#### Entries shown ####
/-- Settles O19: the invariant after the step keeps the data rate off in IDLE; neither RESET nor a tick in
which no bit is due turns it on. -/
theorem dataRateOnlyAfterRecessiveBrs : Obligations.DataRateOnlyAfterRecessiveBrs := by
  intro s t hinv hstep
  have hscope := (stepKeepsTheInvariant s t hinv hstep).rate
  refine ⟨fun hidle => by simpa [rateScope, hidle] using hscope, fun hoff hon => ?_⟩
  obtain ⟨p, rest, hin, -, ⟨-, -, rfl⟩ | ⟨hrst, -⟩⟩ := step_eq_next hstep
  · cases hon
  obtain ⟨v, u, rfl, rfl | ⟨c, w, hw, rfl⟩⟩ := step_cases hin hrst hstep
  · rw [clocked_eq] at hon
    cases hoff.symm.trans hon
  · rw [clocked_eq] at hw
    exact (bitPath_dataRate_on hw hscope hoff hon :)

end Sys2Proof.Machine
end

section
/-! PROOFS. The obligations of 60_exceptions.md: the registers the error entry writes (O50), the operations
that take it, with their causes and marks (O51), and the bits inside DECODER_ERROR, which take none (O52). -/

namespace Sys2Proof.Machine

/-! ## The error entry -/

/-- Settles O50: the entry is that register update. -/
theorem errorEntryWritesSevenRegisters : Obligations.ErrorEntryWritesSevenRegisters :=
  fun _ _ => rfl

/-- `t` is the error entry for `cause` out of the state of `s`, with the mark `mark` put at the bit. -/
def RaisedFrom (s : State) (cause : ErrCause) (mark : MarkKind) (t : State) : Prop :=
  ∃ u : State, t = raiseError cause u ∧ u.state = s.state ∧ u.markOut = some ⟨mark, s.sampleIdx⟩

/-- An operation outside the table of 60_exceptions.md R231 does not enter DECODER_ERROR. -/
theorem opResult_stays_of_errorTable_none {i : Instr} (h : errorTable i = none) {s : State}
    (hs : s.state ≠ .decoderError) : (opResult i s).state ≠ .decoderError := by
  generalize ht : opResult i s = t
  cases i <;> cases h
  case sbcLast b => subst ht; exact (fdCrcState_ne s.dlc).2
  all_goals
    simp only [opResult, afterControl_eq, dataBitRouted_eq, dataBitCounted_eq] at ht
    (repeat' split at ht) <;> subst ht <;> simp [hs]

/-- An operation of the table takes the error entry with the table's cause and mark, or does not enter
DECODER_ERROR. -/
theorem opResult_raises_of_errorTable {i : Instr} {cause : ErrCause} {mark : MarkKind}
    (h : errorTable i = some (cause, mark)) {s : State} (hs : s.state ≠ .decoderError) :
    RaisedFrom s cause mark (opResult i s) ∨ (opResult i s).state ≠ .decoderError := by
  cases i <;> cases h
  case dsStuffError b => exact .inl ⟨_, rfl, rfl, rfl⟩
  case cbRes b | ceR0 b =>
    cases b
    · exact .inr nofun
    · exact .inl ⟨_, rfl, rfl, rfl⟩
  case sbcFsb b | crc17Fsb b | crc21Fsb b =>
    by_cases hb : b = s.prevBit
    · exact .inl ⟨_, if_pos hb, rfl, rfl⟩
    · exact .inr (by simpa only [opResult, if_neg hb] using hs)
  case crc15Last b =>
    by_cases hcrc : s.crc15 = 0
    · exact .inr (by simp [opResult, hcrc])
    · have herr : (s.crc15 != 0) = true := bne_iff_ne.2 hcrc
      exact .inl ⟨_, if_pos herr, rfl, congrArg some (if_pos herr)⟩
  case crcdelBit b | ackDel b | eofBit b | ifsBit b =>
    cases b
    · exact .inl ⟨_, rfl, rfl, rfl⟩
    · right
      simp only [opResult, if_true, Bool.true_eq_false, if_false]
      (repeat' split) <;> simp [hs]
####
#### Entries shown ####
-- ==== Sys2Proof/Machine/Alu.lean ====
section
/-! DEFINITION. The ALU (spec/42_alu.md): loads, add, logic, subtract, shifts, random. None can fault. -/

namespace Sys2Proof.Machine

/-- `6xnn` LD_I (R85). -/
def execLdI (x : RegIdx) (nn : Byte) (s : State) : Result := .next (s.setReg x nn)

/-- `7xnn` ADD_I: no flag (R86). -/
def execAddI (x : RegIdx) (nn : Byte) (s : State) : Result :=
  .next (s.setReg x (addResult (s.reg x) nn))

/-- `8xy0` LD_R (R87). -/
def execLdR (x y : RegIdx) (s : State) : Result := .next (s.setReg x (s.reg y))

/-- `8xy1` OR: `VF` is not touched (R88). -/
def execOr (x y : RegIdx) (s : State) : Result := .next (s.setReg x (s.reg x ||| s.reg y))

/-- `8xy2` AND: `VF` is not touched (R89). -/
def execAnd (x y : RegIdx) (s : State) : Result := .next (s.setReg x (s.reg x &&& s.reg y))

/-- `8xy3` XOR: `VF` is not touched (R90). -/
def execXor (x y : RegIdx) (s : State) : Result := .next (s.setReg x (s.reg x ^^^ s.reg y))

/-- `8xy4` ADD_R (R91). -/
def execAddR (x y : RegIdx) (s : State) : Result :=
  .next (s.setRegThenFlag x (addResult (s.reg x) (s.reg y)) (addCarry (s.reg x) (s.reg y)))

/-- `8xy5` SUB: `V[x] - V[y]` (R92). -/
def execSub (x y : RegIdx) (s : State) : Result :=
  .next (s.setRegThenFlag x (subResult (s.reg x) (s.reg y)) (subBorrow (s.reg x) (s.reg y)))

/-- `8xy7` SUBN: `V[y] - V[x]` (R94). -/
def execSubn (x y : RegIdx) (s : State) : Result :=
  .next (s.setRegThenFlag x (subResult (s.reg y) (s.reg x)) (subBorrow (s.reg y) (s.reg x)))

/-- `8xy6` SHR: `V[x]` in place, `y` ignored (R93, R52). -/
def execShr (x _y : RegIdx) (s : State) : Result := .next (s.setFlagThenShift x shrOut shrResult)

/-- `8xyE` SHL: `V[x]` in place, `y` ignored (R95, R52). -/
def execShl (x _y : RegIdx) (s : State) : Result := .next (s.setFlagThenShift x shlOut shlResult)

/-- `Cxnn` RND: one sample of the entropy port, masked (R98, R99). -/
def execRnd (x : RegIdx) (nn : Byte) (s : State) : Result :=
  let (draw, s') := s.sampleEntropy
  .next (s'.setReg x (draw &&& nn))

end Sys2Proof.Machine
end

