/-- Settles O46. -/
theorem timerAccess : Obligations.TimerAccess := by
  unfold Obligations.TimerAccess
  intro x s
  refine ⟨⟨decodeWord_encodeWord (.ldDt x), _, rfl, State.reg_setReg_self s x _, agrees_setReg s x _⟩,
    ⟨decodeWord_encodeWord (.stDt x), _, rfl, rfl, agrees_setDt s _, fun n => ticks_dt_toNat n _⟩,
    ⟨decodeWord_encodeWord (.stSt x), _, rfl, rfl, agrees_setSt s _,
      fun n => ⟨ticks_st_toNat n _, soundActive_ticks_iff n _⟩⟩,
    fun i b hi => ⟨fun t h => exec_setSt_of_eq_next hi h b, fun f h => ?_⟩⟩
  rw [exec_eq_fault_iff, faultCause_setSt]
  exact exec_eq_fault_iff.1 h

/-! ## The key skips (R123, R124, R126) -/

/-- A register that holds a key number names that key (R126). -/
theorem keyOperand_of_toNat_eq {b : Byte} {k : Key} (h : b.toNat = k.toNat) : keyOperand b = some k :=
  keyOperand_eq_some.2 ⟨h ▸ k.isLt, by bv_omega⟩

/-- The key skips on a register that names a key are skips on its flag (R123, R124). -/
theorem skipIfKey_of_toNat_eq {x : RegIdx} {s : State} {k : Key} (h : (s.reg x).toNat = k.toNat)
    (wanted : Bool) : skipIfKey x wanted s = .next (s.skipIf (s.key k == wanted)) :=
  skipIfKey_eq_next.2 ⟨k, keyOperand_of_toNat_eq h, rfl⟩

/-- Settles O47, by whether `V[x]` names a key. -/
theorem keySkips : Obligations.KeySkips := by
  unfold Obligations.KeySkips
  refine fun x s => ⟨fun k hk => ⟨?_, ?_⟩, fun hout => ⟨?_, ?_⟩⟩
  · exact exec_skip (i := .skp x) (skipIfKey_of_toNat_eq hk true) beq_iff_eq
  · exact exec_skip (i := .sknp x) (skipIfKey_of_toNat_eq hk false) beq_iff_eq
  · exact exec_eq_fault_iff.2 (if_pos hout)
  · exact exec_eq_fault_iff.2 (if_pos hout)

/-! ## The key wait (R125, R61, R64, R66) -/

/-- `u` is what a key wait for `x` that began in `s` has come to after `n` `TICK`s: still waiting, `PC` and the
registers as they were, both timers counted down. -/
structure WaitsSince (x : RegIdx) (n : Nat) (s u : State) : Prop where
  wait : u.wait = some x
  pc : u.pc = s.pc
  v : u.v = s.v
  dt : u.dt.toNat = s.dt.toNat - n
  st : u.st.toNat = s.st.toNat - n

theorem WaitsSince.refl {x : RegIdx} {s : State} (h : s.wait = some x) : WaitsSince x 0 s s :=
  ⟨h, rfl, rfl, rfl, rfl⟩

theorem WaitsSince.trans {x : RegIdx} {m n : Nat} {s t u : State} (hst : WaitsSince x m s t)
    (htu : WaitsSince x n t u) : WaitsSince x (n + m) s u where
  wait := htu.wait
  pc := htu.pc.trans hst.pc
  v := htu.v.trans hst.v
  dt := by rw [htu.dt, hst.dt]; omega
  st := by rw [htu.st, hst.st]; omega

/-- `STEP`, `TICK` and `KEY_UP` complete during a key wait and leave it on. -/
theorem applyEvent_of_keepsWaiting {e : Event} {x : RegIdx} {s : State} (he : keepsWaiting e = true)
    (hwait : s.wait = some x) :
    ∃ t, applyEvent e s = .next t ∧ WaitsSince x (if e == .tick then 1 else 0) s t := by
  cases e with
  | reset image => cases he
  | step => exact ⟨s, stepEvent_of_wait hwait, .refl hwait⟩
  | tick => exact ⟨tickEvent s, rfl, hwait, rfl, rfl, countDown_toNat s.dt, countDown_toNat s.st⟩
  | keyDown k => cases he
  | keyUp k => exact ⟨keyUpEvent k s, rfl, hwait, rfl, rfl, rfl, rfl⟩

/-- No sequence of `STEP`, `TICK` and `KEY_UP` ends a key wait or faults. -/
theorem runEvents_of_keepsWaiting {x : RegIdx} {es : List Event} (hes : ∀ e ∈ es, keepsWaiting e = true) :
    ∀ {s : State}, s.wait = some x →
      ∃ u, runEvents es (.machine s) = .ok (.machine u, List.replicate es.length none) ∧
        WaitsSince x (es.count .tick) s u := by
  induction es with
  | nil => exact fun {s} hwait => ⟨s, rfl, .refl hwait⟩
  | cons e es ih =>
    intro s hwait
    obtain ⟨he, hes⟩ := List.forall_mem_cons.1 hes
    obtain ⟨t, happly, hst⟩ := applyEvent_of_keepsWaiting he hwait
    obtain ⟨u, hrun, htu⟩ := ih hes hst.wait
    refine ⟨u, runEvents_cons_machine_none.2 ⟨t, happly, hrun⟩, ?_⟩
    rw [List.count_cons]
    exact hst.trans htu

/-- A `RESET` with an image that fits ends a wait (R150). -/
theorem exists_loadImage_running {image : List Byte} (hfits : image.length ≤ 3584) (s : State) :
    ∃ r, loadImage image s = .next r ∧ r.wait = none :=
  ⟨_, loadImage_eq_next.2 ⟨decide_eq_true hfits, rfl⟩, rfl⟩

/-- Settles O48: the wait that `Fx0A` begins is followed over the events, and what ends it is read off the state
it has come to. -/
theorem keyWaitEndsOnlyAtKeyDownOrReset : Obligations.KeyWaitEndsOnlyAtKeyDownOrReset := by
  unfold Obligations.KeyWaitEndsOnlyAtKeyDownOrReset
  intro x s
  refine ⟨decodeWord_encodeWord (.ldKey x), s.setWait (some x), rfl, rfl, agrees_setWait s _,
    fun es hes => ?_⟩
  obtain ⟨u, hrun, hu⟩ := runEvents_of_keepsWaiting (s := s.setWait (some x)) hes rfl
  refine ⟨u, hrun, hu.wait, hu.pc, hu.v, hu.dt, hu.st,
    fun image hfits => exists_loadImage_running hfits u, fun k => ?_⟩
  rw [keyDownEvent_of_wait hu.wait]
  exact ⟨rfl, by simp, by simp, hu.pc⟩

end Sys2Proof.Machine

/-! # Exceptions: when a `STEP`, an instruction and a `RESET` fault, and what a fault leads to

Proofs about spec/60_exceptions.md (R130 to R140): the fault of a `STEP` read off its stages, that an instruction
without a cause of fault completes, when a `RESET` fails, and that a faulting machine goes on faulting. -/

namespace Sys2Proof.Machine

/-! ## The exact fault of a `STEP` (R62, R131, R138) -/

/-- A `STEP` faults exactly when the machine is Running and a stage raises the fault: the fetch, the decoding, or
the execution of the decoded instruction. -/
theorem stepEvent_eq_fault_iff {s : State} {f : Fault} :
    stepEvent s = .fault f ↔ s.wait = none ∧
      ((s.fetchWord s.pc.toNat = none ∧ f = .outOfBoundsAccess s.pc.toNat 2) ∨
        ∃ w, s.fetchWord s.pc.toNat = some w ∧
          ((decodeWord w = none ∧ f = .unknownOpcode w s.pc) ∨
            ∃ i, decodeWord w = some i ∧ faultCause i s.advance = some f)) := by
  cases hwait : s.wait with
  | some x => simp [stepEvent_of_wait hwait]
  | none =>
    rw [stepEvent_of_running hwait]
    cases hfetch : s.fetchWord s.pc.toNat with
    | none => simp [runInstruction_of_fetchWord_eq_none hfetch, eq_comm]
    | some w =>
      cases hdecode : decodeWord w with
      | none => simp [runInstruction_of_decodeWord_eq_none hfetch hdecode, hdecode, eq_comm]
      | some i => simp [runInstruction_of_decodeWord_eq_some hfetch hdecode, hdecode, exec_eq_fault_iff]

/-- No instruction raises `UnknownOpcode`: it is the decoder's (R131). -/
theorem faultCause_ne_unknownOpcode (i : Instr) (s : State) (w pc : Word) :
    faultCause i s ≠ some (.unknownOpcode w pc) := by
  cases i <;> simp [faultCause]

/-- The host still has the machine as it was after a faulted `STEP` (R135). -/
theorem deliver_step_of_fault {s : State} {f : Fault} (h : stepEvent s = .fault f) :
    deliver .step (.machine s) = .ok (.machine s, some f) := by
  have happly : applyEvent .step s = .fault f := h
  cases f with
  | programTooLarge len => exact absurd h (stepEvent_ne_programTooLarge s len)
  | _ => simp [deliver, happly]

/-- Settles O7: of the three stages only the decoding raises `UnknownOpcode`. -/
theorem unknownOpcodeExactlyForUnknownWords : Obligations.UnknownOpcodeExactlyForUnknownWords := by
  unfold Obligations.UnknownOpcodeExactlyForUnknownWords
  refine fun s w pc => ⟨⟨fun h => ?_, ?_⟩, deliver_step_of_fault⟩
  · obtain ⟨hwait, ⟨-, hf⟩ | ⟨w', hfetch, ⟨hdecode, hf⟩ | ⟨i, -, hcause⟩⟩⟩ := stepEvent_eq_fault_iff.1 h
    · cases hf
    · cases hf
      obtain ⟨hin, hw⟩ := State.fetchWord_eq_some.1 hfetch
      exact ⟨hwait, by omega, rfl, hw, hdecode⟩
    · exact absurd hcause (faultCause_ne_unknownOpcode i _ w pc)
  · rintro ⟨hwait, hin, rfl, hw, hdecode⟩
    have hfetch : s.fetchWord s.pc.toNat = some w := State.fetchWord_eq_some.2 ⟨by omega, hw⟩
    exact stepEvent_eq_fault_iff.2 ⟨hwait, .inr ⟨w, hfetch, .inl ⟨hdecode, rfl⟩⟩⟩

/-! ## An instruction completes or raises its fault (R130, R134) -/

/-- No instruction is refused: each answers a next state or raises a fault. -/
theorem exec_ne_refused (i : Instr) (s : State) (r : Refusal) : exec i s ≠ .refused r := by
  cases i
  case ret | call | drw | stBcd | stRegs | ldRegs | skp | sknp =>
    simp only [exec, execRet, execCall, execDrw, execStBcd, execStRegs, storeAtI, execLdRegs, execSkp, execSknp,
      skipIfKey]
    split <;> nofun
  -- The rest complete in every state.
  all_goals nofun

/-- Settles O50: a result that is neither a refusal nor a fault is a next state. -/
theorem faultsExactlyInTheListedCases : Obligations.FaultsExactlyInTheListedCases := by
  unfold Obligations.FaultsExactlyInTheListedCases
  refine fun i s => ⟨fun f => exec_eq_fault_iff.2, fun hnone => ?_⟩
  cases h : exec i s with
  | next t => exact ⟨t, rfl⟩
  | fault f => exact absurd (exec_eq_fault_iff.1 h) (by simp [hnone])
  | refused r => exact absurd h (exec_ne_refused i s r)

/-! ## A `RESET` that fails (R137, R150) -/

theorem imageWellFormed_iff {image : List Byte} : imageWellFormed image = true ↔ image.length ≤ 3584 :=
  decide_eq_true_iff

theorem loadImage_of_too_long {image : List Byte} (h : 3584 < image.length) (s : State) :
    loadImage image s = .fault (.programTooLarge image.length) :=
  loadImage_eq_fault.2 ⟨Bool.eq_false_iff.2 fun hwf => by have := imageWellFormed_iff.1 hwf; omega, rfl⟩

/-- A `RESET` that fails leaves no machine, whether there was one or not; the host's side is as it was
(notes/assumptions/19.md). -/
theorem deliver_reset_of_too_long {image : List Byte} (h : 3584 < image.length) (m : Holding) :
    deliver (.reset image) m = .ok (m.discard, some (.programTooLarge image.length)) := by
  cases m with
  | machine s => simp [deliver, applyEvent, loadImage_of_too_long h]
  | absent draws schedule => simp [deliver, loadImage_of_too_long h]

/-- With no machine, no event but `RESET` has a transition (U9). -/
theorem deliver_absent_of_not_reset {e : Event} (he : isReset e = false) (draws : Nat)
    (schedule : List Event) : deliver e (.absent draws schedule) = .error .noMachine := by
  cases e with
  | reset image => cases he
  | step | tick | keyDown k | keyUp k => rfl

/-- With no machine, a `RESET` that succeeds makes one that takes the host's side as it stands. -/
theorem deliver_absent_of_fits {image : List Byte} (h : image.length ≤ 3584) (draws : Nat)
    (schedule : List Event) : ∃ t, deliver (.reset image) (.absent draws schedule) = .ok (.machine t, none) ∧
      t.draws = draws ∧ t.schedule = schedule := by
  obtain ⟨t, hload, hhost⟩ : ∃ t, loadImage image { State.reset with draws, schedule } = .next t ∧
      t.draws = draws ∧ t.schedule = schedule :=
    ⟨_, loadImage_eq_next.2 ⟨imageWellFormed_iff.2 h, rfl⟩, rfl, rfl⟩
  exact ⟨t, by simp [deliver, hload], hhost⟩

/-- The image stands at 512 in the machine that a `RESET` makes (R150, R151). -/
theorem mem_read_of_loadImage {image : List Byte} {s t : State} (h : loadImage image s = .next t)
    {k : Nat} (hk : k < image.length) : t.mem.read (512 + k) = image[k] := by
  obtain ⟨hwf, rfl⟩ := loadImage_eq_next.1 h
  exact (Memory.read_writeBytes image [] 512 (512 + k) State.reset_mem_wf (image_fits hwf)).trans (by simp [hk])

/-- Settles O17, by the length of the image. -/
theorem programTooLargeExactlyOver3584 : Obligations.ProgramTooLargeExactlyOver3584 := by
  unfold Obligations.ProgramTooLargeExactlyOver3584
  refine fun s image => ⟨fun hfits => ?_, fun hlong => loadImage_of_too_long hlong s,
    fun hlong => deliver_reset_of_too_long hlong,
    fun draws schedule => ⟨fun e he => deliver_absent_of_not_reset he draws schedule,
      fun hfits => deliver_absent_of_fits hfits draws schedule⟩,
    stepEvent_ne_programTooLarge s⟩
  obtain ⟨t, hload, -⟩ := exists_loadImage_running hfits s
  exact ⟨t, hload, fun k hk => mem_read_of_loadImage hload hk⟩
####
#### Entries shown ####
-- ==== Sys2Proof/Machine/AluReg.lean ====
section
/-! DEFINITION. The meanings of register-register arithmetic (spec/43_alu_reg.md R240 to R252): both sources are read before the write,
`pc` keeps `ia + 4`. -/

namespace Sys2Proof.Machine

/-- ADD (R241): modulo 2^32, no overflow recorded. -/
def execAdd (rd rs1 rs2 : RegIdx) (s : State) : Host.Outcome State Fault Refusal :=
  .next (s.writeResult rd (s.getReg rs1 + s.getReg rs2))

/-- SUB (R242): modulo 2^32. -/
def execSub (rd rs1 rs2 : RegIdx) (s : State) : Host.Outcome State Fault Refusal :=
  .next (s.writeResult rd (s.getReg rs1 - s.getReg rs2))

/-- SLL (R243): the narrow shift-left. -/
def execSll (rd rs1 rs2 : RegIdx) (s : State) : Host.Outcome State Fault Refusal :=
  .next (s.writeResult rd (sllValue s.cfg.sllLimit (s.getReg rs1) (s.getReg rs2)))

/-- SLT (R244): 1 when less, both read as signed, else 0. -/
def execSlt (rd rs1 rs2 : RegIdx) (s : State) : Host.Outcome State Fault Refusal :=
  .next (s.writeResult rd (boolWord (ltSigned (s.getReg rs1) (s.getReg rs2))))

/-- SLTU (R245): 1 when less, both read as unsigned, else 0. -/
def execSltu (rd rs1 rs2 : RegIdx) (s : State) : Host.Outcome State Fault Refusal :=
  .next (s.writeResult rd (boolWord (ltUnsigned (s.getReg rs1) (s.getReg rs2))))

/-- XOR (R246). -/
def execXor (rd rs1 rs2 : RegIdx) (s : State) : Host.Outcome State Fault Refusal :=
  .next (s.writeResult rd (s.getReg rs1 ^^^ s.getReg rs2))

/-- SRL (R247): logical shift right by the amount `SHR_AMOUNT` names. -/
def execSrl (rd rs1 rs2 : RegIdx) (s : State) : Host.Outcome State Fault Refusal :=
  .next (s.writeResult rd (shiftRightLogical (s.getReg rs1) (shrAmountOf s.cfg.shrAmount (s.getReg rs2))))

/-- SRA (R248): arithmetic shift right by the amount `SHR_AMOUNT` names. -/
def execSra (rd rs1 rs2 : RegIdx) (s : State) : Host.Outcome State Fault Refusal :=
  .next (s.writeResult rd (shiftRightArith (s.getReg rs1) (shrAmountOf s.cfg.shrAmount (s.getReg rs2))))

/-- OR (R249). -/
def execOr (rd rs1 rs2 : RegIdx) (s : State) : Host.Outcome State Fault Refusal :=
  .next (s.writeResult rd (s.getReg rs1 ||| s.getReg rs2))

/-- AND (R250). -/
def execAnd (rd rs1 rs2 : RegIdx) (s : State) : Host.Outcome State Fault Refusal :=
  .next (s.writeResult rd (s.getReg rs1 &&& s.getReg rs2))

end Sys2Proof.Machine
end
####
--- Problem requirements ---
The required output is the stretch of entries above from the line containing "theorem faultCause_ne_unknownOpcode (i" through the line containing "exact ⟨hwait, by", reproduced exactly.

--- Expected output ---
theorem faultCause_ne_unknownOpcode (i : Instr) (s : State) (w pc : Word) :
    faultCause i s ≠ some (.unknownOpcode w pc) := by
  cases i <;> simp [faultCause]

/-- The host still has the machine as it was after a faulted `STEP` (R135). -/
theorem deliver_step_of_fault {s : State} {f : Fault} (h : stepEvent s = .fault f) :
    deliver .step (.machine s) = .ok (.machine s, some f) := by
  have happly : applyEvent .step s = .fault f := h
  cases f with
  | programTooLarge len => exact absurd h (stepEvent_ne_programTooLarge s len)
  | _ => simp [deliver, happly]

/-- Settles O7: of the three stages only the decoding raises `UnknownOpcode`. -/
theorem unknownOpcodeExactlyForUnknownWords : Obligations.UnknownOpcodeExactlyForUnknownWords := by
  unfold Obligations.UnknownOpcodeExactlyForUnknownWords
  refine fun s w pc => ⟨⟨fun h => ?_, ?_⟩, deliver_step_of_fault⟩
  · obtain ⟨hwait, ⟨-, hf⟩ | ⟨w', hfetch, ⟨hdecode, hf⟩ | ⟨i, -, hcause⟩⟩⟩ := stepEvent_eq_fault_iff.1 h
    · cases hf
    · cases hf
      obtain ⟨hin, hw⟩ := State.fetchWord_eq_some.1 hfetch
      exact ⟨hwait, by omega, rfl, hw, hdecode⟩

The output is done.